Early on as a physician-scientist at UVM, Plante conducted important clinical research with renowned groups from across the country aimed at identifying the causes of cardiovascular disease. But he still faced a challenge common to all young investigators: the need to support his work with competitive grants. This funding is key to a researcher’s ability to gather data that prove the efficacy of their big ideas.
So you might say the stars aligned in 2020, when Plante was appointed to the Bloomfield Early Career Professorship in Cardiovascular Research, which had been established in 2016 by Martin ’56, M.D.’60 and Judith ’59 Bloomfield, longtime supporters of the Larner College of Medicine.

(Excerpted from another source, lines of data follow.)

-- ==== Sys2Proof/Machine/Fabric.lean ====
section
/-! DEFINITION. Fabric transfers, messages and port queries, 0xA0-0xA5 (R233-R244): issue, packets, landing, completion, refusals
(R374-R376), inbound requests (R294) and multicast (R298). -/

namespace Sys2Proof.Machine

/-! ### Places (R237) -/

/-- Locates a range for a transfer: ok says which spaces are allowed, the others raise a fabric-aperture fault; a fault anywhere
comes before a miss. -/
def fabGo (t : Team) (ok : List Nat) (need : Need) (atom : Bool) : Nat → Nat → Nat → State → Probed × State
  | 0, _, _, s => (.ok [], s)
  | fuel + 1, va, n, s =>
    if n = 0 then (.ok [], s)
    else
      let m := min n (pieceLen va)
      let w := (va - winBase 0) / 2 ^ 32
      if va < 2 ^ 57 && isWindow va && decide (w < 5) && (w == 0 || w == 4 || !ok.contains w) then (.bad 26 va, s)
      else
        match s.aim t 0 va need atom false with
        | (.bad c, s1) => (.bad c va, s1)
        | (.miss, s1) =>
          match fabGo t ok need atom fuel (va + m) (n - m) s1 with
          | (.bad c v, s2) => (.bad c v, s2)
          | (_, s2) => (.miss va, s2)
        | (.at' l _, s1) =>
          if !ok.contains l.space then (.bad 26 va, s1)
          else
            match fabGo t ok need atom fuel (va + m) (n - m) s1 with
            | (.ok segs, s2) => (.ok ({ loc := l, len := m } :: segs), s2)
            | other => other

/-- Checks and locates a range for a transfer; the last byte of a window range is checked too. -/
def State.fabProbe (s : State) (t : Team) (ok : List Nat) (va n : Nat) (need : Need) (atom : Bool) : Probed × State :=
  match fabGo t ok need atom (n / 256 + 2) va n s with
  | (.ok segs, s1) =>
    if isWindow va then
      match s1.aim t 0 (va + n - 1) need false false with
      | (.bad c, s2) => (.bad c (va + n - 1), s2)
      | (_, s2) => (.ok segs, s2)
    else (.ok segs, s1)
  | other => other

/-- Places of R237: sources and destinations of PUT, BULK and SEND, of GET, the source of RECV. -/
def putSrc : List Nat := [0, 1, 2, 3]
def putDst : List Nat := [0, 3, 7, 8]
def getSrc : List Nat := [0, 7]
def getDst : List Nat := [0, 1, 3]

/-- A source range and a destination range located together: a fault in either comes before a miss in either. -/
def State.fabBoth (s : State) (t : Team) (sok dok : List Nat) (src dst n : Nat) (atom : Bool) : (Probed × Probed) × State :=
  let (a, s1) := s.fabProbe t sok src n .read false
  let (b, s2) := s1.fabProbe t dok dst n .write atom
  ((a, b), s2)

/-- Whether a location lies on another device. -/
def isFar (l : Loc) : Bool := l.space == 7 || l.space == 8

/-- Whether two lists of segments share a byte of one memory: what is looped back to this device lies in its own (R294). -/
def segsMeet (self : Nat) (xs ys : List Seg) : Bool :=
  let own (l : Loc) : Loc := if l.space == 7 && l.x == self then { l with space := 0, x := 0 } else l
  xs.any (fun x => ys.any (fun y => (own x.loc).space == (own y.loc).space && (own x.loc).x == (own y.loc).x && x.loc.y == y.loc.y
    && decide (x.loc.addr < y.loc.addr + y.len) && decide (y.loc.addr < x.loc.addr + x.len)))

/-- A part of a list of segments. -/
def segSlice : List Seg → Nat → Nat → List Seg
  | [], _, _ => []
  | g :: gs, off, n =>
    if n = 0 then []
    else if g.len ≤ off then segSlice gs (off - g.len) n
    else
      let m := min n (g.len - off)
      { loc := { g.loc with addr := g.loc.addr + off }, len := m } :: segSlice gs 0 (n - m)

/-! ### Issue (R235-R242) -/

/-- A control word's fields (R235). -/
def ctlRctr (c : Nat) : Nat := bitsN c 63 48
def ctlLctr (c : Nat) : Nat := bitsN c 47 32

/-- Whether a counter reference has a reserved bit set (R52, R234). -/
def refBad (x : Nat) : Bool := bitsN x 14 13 != 0

/-- Whether a control word has a reserved bit set. -/
def ctlBad (c : Nat) : Bool := bitsN c 31 31 != 0 || bitsN c 11 9 != 0 || refBad (ctlRctr c) || refBad (ctlLctr c)

/-- The word a packet carries for its arrival: PDEN, PDSLOT, PDCORE as in the control word, and the phase number (R236). -/
def pdWord (c phase : Nat) : DWord := BitVec.ofNat 64 (phase % 65536 * 2 ^ 48 + bitsN c 30 16 * 2 ^ 16)

/-- The device where a location's data lies. -/
def State.devOf (s : State) (l : Loc) : Nat := if l.space == 7 then l.x else if l.space == 8 then s.mctRoot l.x else s.fab.self

/-- Records a transfer whose checks have passed: its translations are held, it counts on its path and its flag. -/
def State.openTransfer (s : State) (iss : Issue) (kind path : Nat) (f : Nat) (sq : Bool) (ctl src dst len : Nat) (ss ds : List Seg) (data : Marked) : State :=
  let t := iss.team
  let (id, s1) := s.fresh
  let here : Loc := { space := 0, x := 0, y := 0, addr := 0 }
  let x : Transfer := { id := id, kind := kind, team := t.id, ctx := iss.ctx, launch := t.launch, core := t.core, slot := t.slot
                        dev := s.devOf ((ds.head?.map (fun g => g.loc)).getD here), src := src, dst := dst, len := len, srcs := ss, dsts := ds
                        lctr := ctlLctr ctl, rctr := ctlRctr ctl, pd := pdWord ctl (s.phaseOf t)
                        pin := if bitsN ctl 15 15 == 1 then some (bitsN ctl 14 12) else none, flag := f, sq := sq, inst := id, formed := 0
                        packets := [], status := 0, stalled := none, data := data, counted := false }
  let s2 := s1.updFab (fun q => { q with transfers := q.transfers ++ [x] })
  ((s2.updTeam t.id (fun t => t.countPaths [path] id)).raiseFlag t.id f).irreversible t.id

/-- The checks and waits of a transfer from its addresses on, then its record (R236, R237). -/
def xferIssue (s : State) (iss : Issue) (fb sq : Bool) (kind ctl src dst len : Nat) (data : Marked) (pop : State → State) : Eff :=
  let t := iss.team
  let f := selFlag iss fb
  let sok := if kind == 1 then getSrc else putSrc
  let dok := if kind == 1 then getDst else putDst
  let ((a, b), s1) := if kind == 3 then
      let (b, s1) := s.fabProbe t dok dst len .write false
      ((Probed.ok [], b), s1)
    else s.fabBoth t sok dok src dst len false
  match a, b with
  | .bad c v, _ => .stop c 0 v 0
  | _, .bad c v => .stop c 0 v 0
  | .miss v, _ => .wait (.page v 0) (s1.pageMiss iss.ctx v 0)
  | _, .miss v => .wait (.page v 0) (s1.pageMiss iss.ctx v 4)
  | .ok ss, .ok ds =>
    let near := ds.any (fun g => !isFar g.loc)
    let out (r : Nat) : Bool := refOn r && (match s.ctx? iss.ctx with | some c => !refIn c r | none => true)
    let path := if (ss ++ ds).any (fun g => isFar g.loc) then 4 else ((ds.head?).map (fun g => g.loc.path)).getD 0
    if kind == 2 && segsMeet s.fab.self ss ds then .stop 26 0 dst 0
    else if near && out (ctlRctr ctl) then .stop 27 0 (ctlRctr ctl) 0
    else if !t.pathRoom [path] || s.acquiring t || (kind != 3 && s.unsettled t src len) then .wait .none s
    else .done ((pop s1).openTransfer iss kind path f sq ctl src dst len ss ds data)

/-- The checks of a control word before its addresses. -/
def ctlGate (s : State) (iss : Issue) (ctl : Nat) (ok : Bool) (k : Eff) : Eff :=
  if ctlBad ctl || !ok then .stop 25 0 ctl 0
  else if refOn (ctlLctr ctl) && (match s.ctx? iss.ctx with | some c => !refIn c (ctlLctr ctl) | none => true) then .stop 27 0 (ctlLctr ctl) 0
  else k
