-- ==== Sys2Proof/Machine/Pages.lean ====
section
/-! DEFINITION. The page service (R346-R348), registering contexts (R74) and invalidating translations (R80). -/

namespace Sys2Proof.Machine

/-! ### Page requests -/

/-- PAGE_REQUEST_WRITE (R346): the oldest request that is owed a record gets it, when the ring has room. -/
def execPageRequestWrite (s : State) : Host.Outcome State Fault Refusal :=
  match s.front.pages.find? PageReq.owed with
  | none => .next s
  | some q => .next (s.pgrWrite q)

/-- Whether a fragment waits for a page. -/
def Fragment.onPage (f : Fragment) (page : Nat) : Bool :=
  match f.latch with
  | .page va _ => va / 4096 == page
  | .fetch va => va / 4096 == page
  | _ => false

/-- Whether a request of a context waits for a page: bounced for it, or at the head of its queue with its walk's miss known. -/
def State.reqOnPage (s : State) (ctx page : Nat) (r : Req) : Bool :=
  (r.place == .paren 0 || (r.place == .queue 0 && r.pa.isNone && s.heads r)) && r.parts.any (fun p => p.va / 4096 == page)
    && (match s.team? r.team with | some t => s.ctxOf t.launch == ctx | none => false)

/-- A page request is answered by one of its numbers: the others stay known (R346), and held instructions and fetches look again. -/
def State.pageAnswered (s : State) (q : PageReq) (seq : Nat) : State :=
  let s1 := s.updFront (fun f => { f with
    pages := f.pages.filter (fun (x : PageReq) => !(x.ctx == q.ctx && x.page == q.page))
    answered := (q.seqs.filter (· != seq)).foldl NSet.add f.answered })
  { s1 with teams := s1.teams.map (fun (k, t) => if s.ctxOf t.launch == q.ctx
      then (k, { t with frags := t.frags.map (fun (e, f) => if f.onPage q.page then (e, { f with latch := .none }) else (e, f)) }) else (k, t)) }

/-- The page request that a sequence number names, or the state after a number that names none (R347). -/
def State.pageOf (s : State) (seq : Nat) : Option PageReq := s.front.pages.find? (fun q => q.seqs.contains seq)
def State.pageUnknown (s : State) (seq : Nat) : State := if NSet.has s.front.answered seq then s else s.countError 6

/-- PGRDONE_FILLED (R347): the cause clears, and each waiting request walks again. -/
def execPgrdoneFilled (seq : Nat) (s : State) : Host.Outcome State Fault Refusal :=
  match s.pageOf seq with
  | none => .next (s.pageUnknown seq)
  | some q => .next (s.pageAnswered q seq)

/-- A fault that an answer raises in a team: where, at which word, cause, lane and details. -/
structure PageFault where
  entry : Nat
  pc    : Nat
  cause : Nat
  lane  : Nat
  d0    : Nat
  d1    : Nat
  deriving DecidableEq, Repr

/-- The faults that wait in a team for a page, the one of the lowest address first; those of fetches last (R347, R348). -/
def State.pageFaults (s : State) (t : Team) (ctx page cause : Nat) : List PageFault :=
  let rs := (s.reqs.filter (fun r => r.team == t.id && s.reqOnPage ctx page r)).filterMap (fun r =>
    let ps := r.parts.filter (fun p => t.real.getLsbD p.lane)
    match sortKey (fun p => p.va) ps, sortKey (fun p => p.lane) ps with
    | a :: _, b :: _ => some ({ entry := r.entry, pc := r.pc, cause := cause, lane := b.lane, d0 := a.va, d1 := 0 } : PageFault)
    | _, _ => none)
  let is := t.frags.filterMap (fun (e, f) => match f.latch with
    | .page va lane => if va / 4096 == page then some ({ entry := e, pc := f.pc, cause := cause, lane := lane, d0 := va, d1 := 0 } : PageFault) else none
    | _ => none)
  let fs := t.frags.filterMap (fun (e, f) => match f.latch with
    | .fetch va => if va / 4096 == page then some ({ entry := e, pc := va, cause := 34, lane := 0, d0 := 0, d1 := cause } : PageFault) else none
    | _ => none)
  sortKey (fun x => x.d0) (rs ++ is) ++ fs

/-- An answer of 01 or 10 in a team: requests of helper lanes alone return zero (R38), any other wait faults. -/
def State.pageFail (s : State) (ctx page cause : Nat) (tid : Nat) : State :=
  match s.team? tid with
  | none => s
  | some t =>
    let mine := s.reqs.filter (fun r => r.team == tid && s.reqOnPage ctx page r)
    let helper (r : Req) : Bool := r.parts.all (fun p => !t.real.getLsbD p.lane)
    let zero (r : Req) : List (List Byte × Bool) := r.parts.map (fun p => (List.replicate p.len 0, false))
    let s1 := (mine.filter helper).foldl (fun (s : State) r => s.deliver r (zero r)) s
    match s.pageFaults t ctx page cause with
    | [] => s1
    | x :: _ =>
      let s2 : State := { s1 with reqs := s1.reqs.filter (fun r => !mine.any (fun m => m.id == r.id)) }
      takeFaultAt s2 tid x.entry x.pc x.cause x.lane x.d0 x.d1

/-- Whether a slot in Fetch waits for a page of a context. -/
def State.slotOnPage (s : State) (ctx page n : Nat) : Bool :=
  let x := s.slot n
  x.st == .fetch && x.ctxNum == ctx && (match (s.checkRecord x).1 with | .miss va => va / 4096 == page | _ => false)

/-- An answer of 01 or 10 (R347): the waiting teams fault, and slots that wait for the page stop with cause 8 (R54). -/
def pageFailed (seq cause : Nat) (s : State) : Host.Outcome State Fault Refusal :=
  match s.pageOf seq with
  | none => .next (s.pageUnknown seq)
  | some q =>
    let slots := (List.range 64).filter (s.slotOnPage q.ctx q.page)
    let teams := (s.teamList.filter (fun t => s.ctxOf t.launch == q.ctx)).map (fun t => t.id)
    let s1 := teams.foldl (fun (s : State) t => s.pageFail q.ctx q.page cause t) s
    .next (slots.foldl (fun (s : State) n => s.stopSlot n 8) (s1.pageAnswered q seq))

/-- PGRDONE_TRANSLATION_FAULT (R347). -/
def execPgrdoneTranslationFault (seq : Nat) (s : State) : Host.Outcome State Fault Refusal := pageFailed seq 12 s

/-- PGRDONE_PROTECTION_FAULT (R347). -/
def execPgrdoneProtectionFault (seq : Nat) (s : State) : Host.Outcome State Fault Refusal := pageFailed seq 13 s

/-! ### Contexts (R74) -/

/-- A context as it is registered. -/
def Ctx.fresh (num addr : Nat) (desc : List Byte) : Ctx :=
  { num := num, addr := addr, desc := desc, func := 0, user := [], dbg := 0, cjRange := [], check := 0, halted := false, crBase := 0
    crTail := 0, crHead := 0, crTag := 0, buffer := [], dropped := 0
    ck := { offset := 0, size := 0, en := false, isOpen := false, overflowed := false, full := [], log := [] }
    exhausted := [], switching := false }

/-- CTXDESC_WRITE (R74): a new number is registered, its descriptor read for the checks of R54; another address under a number in
use takes effect as any change of its descriptor does. It belongs to the function whose slot already names it (R64). -/
def execCtxdescWrite (addr : DWord) (ctx : Nat) (s : State) : Host.Outcome State Fault Refusal :=
  let a := dw addr 56 6 * 64
  if 65536 ≤ ctx then .next s
  else if !paExists a || !paExists (a + 63) then .fault (.noSuchAddress a)
  else
    match s.ctx? ctx with
    | some _ => .next (s.updCtx ctx (fun c => { c with addr := a }))
    | none =>
      let func := ((s.slots.find? (fun e => e.2.st != .free && e.2.ctxNum == ctx)).map (fun e => e.2.func)).getD 0
      .next { s with ctxs := NMap.put s.ctxs ctx { Ctx.fresh ctx a (s.mem.hbm.read a 64) with func := func } }

/-! ### Invalidations (R80) -/

/-- Whether a translation falls in an invalidation's scope. -/
def Xlinv.covers (x : Xlinv) (e : Tlb) : Bool :=
  !(x.keepG && leafBit e.leaf 9) && (match x.scope with
    | 0 => e.ctx == x.ctx && decide (e.va / 4096 ≤ x.page) && decide (x.page < (e.va + e.size) / 4096)
    | 1 => e.ctx == x.ctx
    | _ => true)

/-- Whether it concerns a context, and a range of that context's addresses: of an old page, the whole. -/
def Xlinv.ofCtx (x : Xlinv) (ctx : Nat) : Bool := x.scope == 2 || x.ctx == ctx
def Xlinv.range (x : Xlinv) (ctx va n : Nat) : Bool :=
  x.ofCtx ctx && n != 0 && (x.scope != 0 || (decide (va / 4096 ≤ x.last) && decide (x.first ≤ (va + n - 1) / 4096)))

/-- The pages through which the caches of cores and dies translate an address of a context. -/
def State.oldPages (s : State) (ctx va : Nat) : List Tlb :=
  (s.cores.filterMap (fun e => tlbLook e.2.tlb ctx va)) ++ (s.xlats.filterMap (fun e => tlbLook e.2 ctx va))

/-- An invalidation of one page, with what its old translations reach. -/
def State.pageXlinv (s : State) (keepG : Bool) (ctx page : Nat) : Xlinv :=
  let old := s.oldPages ctx (page * 4096)
  { scope := 0, ctx := ctx, keepG := keepG, page := page
    first := old.foldl (fun n e => min n (e.va / 4096)) page
    last := old.foldl (fun n e => max n ((e.va + e.size - 1) / 4096)) page }

/-- Drops the covered translations of every core and of both dies. -/
def State.dropTlb (s : State) (x : Xlinv) : State :=
  let left (l : List Tlb) : List Tlb := l.filter (fun e => !x.covers e)
  { s with
    cores := s.cores.filterMap (fun (c, k) =>
      let y := { k with tlb := left k.tlb }
      if y = CoreSt.reset then none else some (c, y))
    xlats := s.xlats.filterMap (fun (d, l) => if (left l).isEmpty then none else some (d, left l)) }

/-- Conjunction slots that hold translations in the scope. -/
def State.heldCj (s : State) (x : Xlinv) : List Nat :=
  (s.conj.slots.filter (fun e => x.range e.2.ctx (cjSrc e.2.desc) (cjSrcLen e.2.desc) || x.range e.2.ctx (cjDst e.2.desc) (cjDstLen e.2.desc))).map Prod.fst

/-- XLINVCTL's fields below BUSY (R80). -/
def Xlinv.word (x : Xlinv) : DWord := BitVec.ofNat 64 (x.keepG.toNat * 2 ^ 62 + x.scope * 2 ^ 60 + x.ctx % 65536)

/-- The start of an invalidation: armed slots that it covers are cancelled (R248). One that runs already is not disturbed. All
contexts: descriptors take effect anew (R74). -/
def startXlinv (x : Xlinv) (s : State) : Host.Outcome State Fault Refusal :=
  if s.mgmt.xlinv.isSome then .next s
  else
    let s1 := s.updMgmt (fun m => { m with xlinv := some x, xlinvCtl := x.word })
    let s2 := (s1.heldCj x).foldl (fun (s : State) k => (s.cjCancel k).2) s1
    if x.scope == 2 then
      .next { s2 with ctxs := s2.ctxs.map (fun (k, c) => (k, { c with desc := s2.mem.hbm.read c.addr 64 })) }
    else .next s2

/-- XLINVCTL as it reads: BUSY and the fields of the last write that was taken (R80). -/
def State.xlinvCtl (s : State) : DWord := BitVec.ofNat 64 (s.mgmt.xlinv.isSome.toNat * 2 ^ 63 + s.mgmt.xlinvCtl.toNat % 2 ^ 63)

/-- The page that XLINVADDR names. -/
def State.xlinvPage (s : State) : Nat := dw (s.reg .xlinvAddr) 56 12

/-- XLINV_PAGE (R80). -/
def execXlinvPage (keepG : Bool) (ctx : Nat) (s : State) : Host.Outcome State Fault Refusal :=
  startXlinv (s.pageXlinv keepG ctx s.xlinvPage) s

/-- XLINV_CONTEXT (R80). -/
def execXlinvContext (keepG : Bool) (ctx : Nat) (s : State) : Host.Outcome State Fault Refusal :=
  startXlinv { scope := 1, ctx := ctx, keepG := keepG, page := 0, first := 0, last := 0 } s

/-- XLINV_ALL (R80). -/
def execXlinvAll (keepG : Bool) (s : State) : Host.Outcome State Fault Refusal :=
  startXlinv { scope := 2, ctx := 0, keepG := keepG, page := 0, first := 0, last := 0 } s

/-- Whether an access that translated in the scope has still to be performed: a request past its translation, an engine operation or a
recorded slice of the context, a transfer, a round, a posted write that has not reached the host (R80, R229, R237, R248, R301). Of one page all
accesses of its context are waited for: an old entry that covered more than the page is perhaps held no longer. -/
def State.xlinvWaits (s : State) (x : Xlinv) : Bool :=
  let teamIn (t : Nat) : Bool := match s.team? t with | some t => x.ofCtx (s.ctxOf t.launch) | none => false
  s.reqs.any (fun r => r.pa.isSome && teamIn r.team && (match r.place with | .paren _ => false | .answered => false | .lockWait => false | _ => true))
    || s.pairs.any (fun p => p.2.ops.any (fun o => o.op != 0x98 && teamIn o.team))
    || s.groups.any (fun g => x.ofCtx (s.ctxOf g.launch) && g.handles.any (fun h => h.2.st == .filling && !h.2.slices.isEmpty))
    || s.fab.transfers.any (fun t => x.ofCtx t.ctx)
    || s.conj.rounds.any (fun r => x.ofCtx r.ctx)
    || s.mem.posted.any (fun e => e.2.any (fun w => x.ofCtx w.1))

/-- XLINV_DONE (R80). -/
def execXlinvDone (s : State) : Host.Outcome State Fault Refusal :=
  match s.mgmt.xlinv with
  | none => .next s
  | some x => if s.xlinvWaits x then .next s else .next ((s.dropTlb x).updMgmt (fun m => { m with xlinv := none }))

end Sys2Proof.Machine
end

Bloomfield says he still recalls how difficult it was to find the time and resources necessary to conduct research as a young cardiologist. He was further inspired by the endowed professorship his son earned as a junior faculty member at Columbia University, which allowed his medical research projects to flourish. “I did some research. There are only a handful of places in the country that offer early career professorships, so I thought this would be a very important resource to have at the University of Vermont.”
“The Bloomfield professorship has been transformational for me,” says Plante, noting that it has paid for expensive preliminary lab tests. “Those results could pave the way to millions of dollars of additional grant funding down the road.”
Plante says he is fortunate that his access to funding—and research that he is passionate about—has accelerated in the past few years. He is a long-term participant in an NIH-funded cohort study to better understand the origins of high blood pressure, particularly in a key minority population.
“Black adults in the U.S. have among the highest burden of cardiovascular disease of any community in the world, and we can't entirely explain why. To move the needle on health equality, we need to understand the cause, and that's a big motivator for me.”
To that end, Plante also helped establish a UVM-Johns Hopkins project, recently awarded a multimillion-dollar grant from the American Heart Association, which aims to increase the participation of Black U.S. adults in cardiovascular disease trials. “Winning that grant shows where we are in the big leagues of research. It's very exciting to see where this is going to take us.”
For Plante, the biostatistical data analysis he does on his laptop gives him the same rush he felt on those simulators at Space Camp.
“To be at a place like UVM, to receive the support I have here, is unbelievable. To have the Bloomfield professorship on top of all that is a catalyst for success. It's really been like getting on a rocket ship.”